Accelerated molecular dynamics (aMD) introduced by the McCammon group [85, 86] is another promising enhanced sampling method with no predefined CVs required. Hundreds-of-nanosecond aMD simulations are reported to match millisecond-timescale conformational dynamics for a variety of biomolecules [87-90]. For example, in a benchmark study of bovine pancreatic trypsin inhibitor (BPTI, the first protein simulated by MD technique) [89], all five long-lived structures sampled in 1 ms long unbiased cMD can be captured by 500 ns aMD simulation while 500 ns cMD simulation is still trapped within a local conformational space around the crystal structure (see FIG. 5 for details).

FIG. 5 The projection of the first two principal components (PC1, PC2) for 1 ms cMD (a), 500 ns cMD (b), and 500 ns aMD (c) simulations. The crystal structure of BPTI is labeled as red diamond, and the long-lived structures sampled in 1 ms cMD are labeled as triangles. Figure reprinted with permission from Ref.[89], copyright 2012 American Chemical Society.

aMD works by adding a boost potential to the minima of potential energy surface to enable the crossing of energy barriers between different conformational states. The boost potential $\Delta V$($x$) is triggered when the system's potential energy gets below the threshold energy $E$ and its magnitude is determined using the following equation:

$ \begin{eqnarray} \Delta V({x})= \left( {\begin{array}{*{20}c} \displaystyle{\frac{{{{(E - V(x))^2}}}}{{{{\alpha + (E - V(x))}}}}{\rm{, }}} & {{{V(x) < E}}} \\ {0, } & {{{V(x)}} \ge {{E}}} \\ \end{array}} \right) \end{eqnarray} $ (5)

where $V(x)$ is the potential energy of state $x$, $\alpha$ is a predefined acceleration factor that controls the flatness of the final potential energy. In general, the boost energy can either be implemented on the torsional terms of the potential or the whole potential or even both of them [89, 90]. To facilitate the sampling of specific conformational transition such as the motion of flexible loops, the boost potential can also be added to the loop regions of the biomolecule [91].

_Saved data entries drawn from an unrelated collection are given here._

-- ==== Sys2Proof/Machine/HostProgram.lean ====
section
/-! DEFINITION. The Host agent's side of the bus as data: transactions and responses (20_memory R70), the names of
the control and status registers (10_state R22) and the statements of Host programs (30_encoding R111). -/

namespace Sys2Proof.Machine

/-- The 28 control and status registers of 10_state R22, in the order of their offsets. -/
inductive CsrName where
  | id | cmd | ctrl | status | error | errInfo | inLen | outLen | bitsLen | pad | payloadLen | codesLen
  | nsym | symTotal | rankN | nnodes | root | ctabN | nextCode | artKind | origSize | compSize
  | inCapR | outCapR | bitsCapR | payloadCapR | codesCapR | dictCapR
  deriving DecidableEq, Repr

/-- Whether a transaction reads or writes (20_memory R70, `op`). -/
inductive Access where
  | read
  | write
  deriving DecidableEq, Repr

/-- The width of a transaction, 8 or 32 bits (20_memory R70). -/
inductive Width where
  | w8
  | w32
  deriving DecidableEq, Repr

/-- One bus transaction (20_memory R70). `space` is any number: a space above 10 is answered with BUS_ERROR (R75 (a)).
`data` is used by writes only. -/
structure Txn where
  op : Access
  space : Nat
  off : Word
  width : Width
  data : Word
  deriving DecidableEq, Repr

/-- The block's answer to a transaction (20_memory R70). -/
inductive Response where
  | ok
  | okData (data : Word)
  | busError
  deriving DecidableEq, Repr

/-- A Host variable t0 to t7 (30_encoding R111): a 32-bit value, or no data after a refused read
(70_reset_and_hazards R383: a BUS_ERROR read has no value). -/
inductive HostVar where
  | word (value : Word)
  | noData
  deriving DecidableEq, Repr

/-- A statement of a Host program (30_encoding R111). `write` and `read` are the bus transactions behind every `W`
and `R` form; Machine/HostNotation.lean spells the forms of R111. Labels are numbers. -/
inductive Stmt where
  | write (space : Nat) (off : Word) (width : Width) (data : Word)
  | read (t : Fin 8) (space : Nat) (off : Word) (width : Width)
  | bnz (t : Fin 8) (mask : Word) (label : Nat)
  | bz (t : Fin 8) (mask : Word) (label : Nat)
  | jump (label : Nat)
  | halt
  deriving DecidableEq, Repr

/-- A line of a Host program: `label:` may mark it (30_encoding R111). -/
structure Line where
  label : Option Nat
  stmt : Stmt
  deriving DecidableEq, Repr

/-- A Host program (30_encoding R111). -/
abbrev HostProgram := List Line

/-- The labels a Host program declares. -/
abbrev HostProgram.labels (p : HostProgram) : List Nat := p.filterMap Line.label

/-- The label a statement jumps to, if it is a control transfer (30_encoding R112). -/
def Stmt.target : Stmt → Option Nat
  | .bnz _ _ l => some l
  | .bz _ _ l => some l
  | .jump l => some l
  | .write _ _ _ _ => none
  | .read _ _ _ _ => none
  | .halt => none

/-- The Host agent (00_scope R10): its program, the line it executes next, its variables and the response of its last
transaction. They belong to the Host, not to the block (30_encoding R111). Log entries 9 and 10. -/
structure HostAgent where
  prog : HostProgram
  pos : Nat
  vars : Vector HostVar 8
  resp : Option Response
  deriving DecidableEq, Repr

end Sys2Proof.Machine
end

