-- ==== Sys2Proof/Decode.lean ====
section
/-! DEFINITION. The decoder and encoder of command words (30_encoding R100 to R109), from the tables of R102 and R104. -/

namespace Sys2Proof

/-- Why a word is illegal (30_encoding R106). The block answers every one with ILLEGAL_COMMAND. -/
inductive DecodeError where
  /-- Some bit of RSVD is set (R103). -/
  | reservedBits
  /-- The opcode is not assigned (R101, R104). -/
  | unassignedOpcode
  /-- A non-zero CODEC on an opcode that takes none (R102). -/
  | codecNotAllowed
  /-- CODEC = 0 on SERIALIZE or COMPRESS (R102). -/
  | codecMissing
  deriving DecidableEq, Repr

/-- The fields of a word (R100): OPC [7:0], CODEC [9:8], RSVD [31:10]. -/
def wordFields (w : Word) : CmdFields :=
  ⟨w.extractLsb' 0 8, w.extractLsb' 8 2, w.extractLsb' 10 22⟩

/-- The word with given fields (R100). -/
def fieldsWord (f : CmdFields) : Word := f.rsvd ++ f.codec ++ f.opc

/-- The rows of R104 whose opcode takes no codec. -/
def plainRow (opc : Byte) : Option Instr :=
  if opc = 0x00 then some .nop
  else if opc = 0x01 then some .pack
  else if opc = 0x02 then some .unpack
  else if opc = 0x03 then some .analyze
  else if opc = 0x04 then some .rank
  else if opc = 0x05 then some .huffBuild
  else if opc = 0x06 then some .huffCodes
  else if opc = 0x07 then some .sfCodes
  else if opc = 0x08 then some .encode
  else if opc = 0x09 then some .decode
  else if opc = 0x0A then some .lzwCompress
  else if opc = 0x0B then some .lzwDecompress
  else if opc = 0x0D then some .deserialize
  else if opc = 0x11 then some .decompress
  else none

/-- The rows of R104 whose opcode takes a codec. -/
def codecRow (opc : Byte) (codec : BitVec 2) : Option Instr :=
  if opc = 0x0C then
    if codec = 1 then some .serializeHuf
    else if codec = 2 then some .serializeSf
    else if codec = 3 then some .serializeLzw
    else none
  else if opc = 0x10 then
    if codec = 1 then some .compressHuf
    else if codec = 2 then some .compressSf
    else if codec = 3 then some .compressLzw
    else none
  else none

/-- The decode procedure of R109, total on 32-bit words (R107). -/
def decode (w : Word) : Except DecodeError Instr :=
  let f := wordFields w
  if f.rsvd ≠ 0 then .error .reservedBits
  else match plainRow f.opc with
    | some i => if f.codec = 0 then .ok i else .error .codecNotAllowed
    | none =>
      if f.codecOpc then
        match codecRow f.opc f.codec with
        | some i => .ok i
        | none => .error .codecMissing
      else .error .unassignedOpcode

/-- The OPC column of R104. -/
def opcOf : Instr → Byte
  | .nop => 0x00
  | .pack => 0x01
  | .unpack => 0x02
  | .analyze => 0x03
  | .rank => 0x04
  | .huffBuild => 0x05
  | .huffCodes => 0x06
  | .sfCodes => 0x07
  | .encode => 0x08
  | .decode => 0x09
  | .lzwCompress => 0x0A
  | .lzwDecompress => 0x0B
  | .serializeHuf => 0x0C
  | .serializeSf => 0x0C
  | .serializeLzw => 0x0C
  | .deserialize => 0x0D
  | .compressHuf => 0x10
  | .compressSf => 0x10
  | .compressLzw => 0x10
  | .decompress => 0x11

/-- The CODEC column of R104 (R102: 0 none, 1 HUF, 2 SF, 3 LZW). -/
def codecOf : Instr → BitVec 2
  | .serializeHuf => 1
  | .serializeSf => 2
  | .serializeLzw => 3
  | .compressHuf => 1
  | .compressSf => 2
  | .compressLzw => 3
  | .nop => 0
  | .pack => 0
  | .unpack => 0
  | .analyze => 0
  | .rank => 0
  | .huffBuild => 0
  | .huffCodes => 0
  | .sfCodes => 0
  | .encode => 0
  | .decode => 0
  | .lzwCompress => 0
  | .lzwDecompress => 0
  | .deserialize => 0
  | .decompress => 0

/-- The word of a command (R100, R104): RSVD = 0. -/
def encode (i : Instr) : Word := fieldsWord ⟨opcOf i, codecOf i, 0⟩

/-- What the decoder reads from a command whose bits are `w`, bit 0 the least significant. A command is one 32-bit
word (R108), so bits above `nbits` are 0 and more than 32 bits are no command. -/
def decodeTableWord (nbits w : Nat) : Option Instr :=
  if nbits ≤ 32 then
    match decode (BitVec.ofNat 32 (w % 2 ^ nbits)) with
    | .ok i => some i
    | .error _ => none
  else none

end Sys2Proof
end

After the simulation biased by aMD, the original free energy profiles can be recovered by multiplying a Boltzmann factor $\textrm{e}^{\Delta V(x)/k_\textrm{B} T}$ of the boost potential imposed on each conformational state. Because states with lower boost potential contribute little to the Boltzmann factors, the free energy reweighting is typically dominated by a very few states with higher boost potential (conformational states with lower potential energy). In real simulations, as seen in FIG. 6, aMD simulations with higher enhanced sampling levels (smaller $\alpha$ values) sample only very few low-potential conformations. It will lead to observable energetic fluctuations and statistical noises especially when the degree of freedom of the studied biomolecules increases [90, 92, 93].

FIG. 6 The distribution of potential energy obtained from simulations of cMD, aMD, and IaMD. Simulations of aMD with higher enhanced sampling levels (smaller $\alpha$ values) sample few low-potential conformations, while IaMD provides a uniform sampling in broader potential regions. Figure reprinted with permission from Ref.[93], copyright 2018 American Chemical Society.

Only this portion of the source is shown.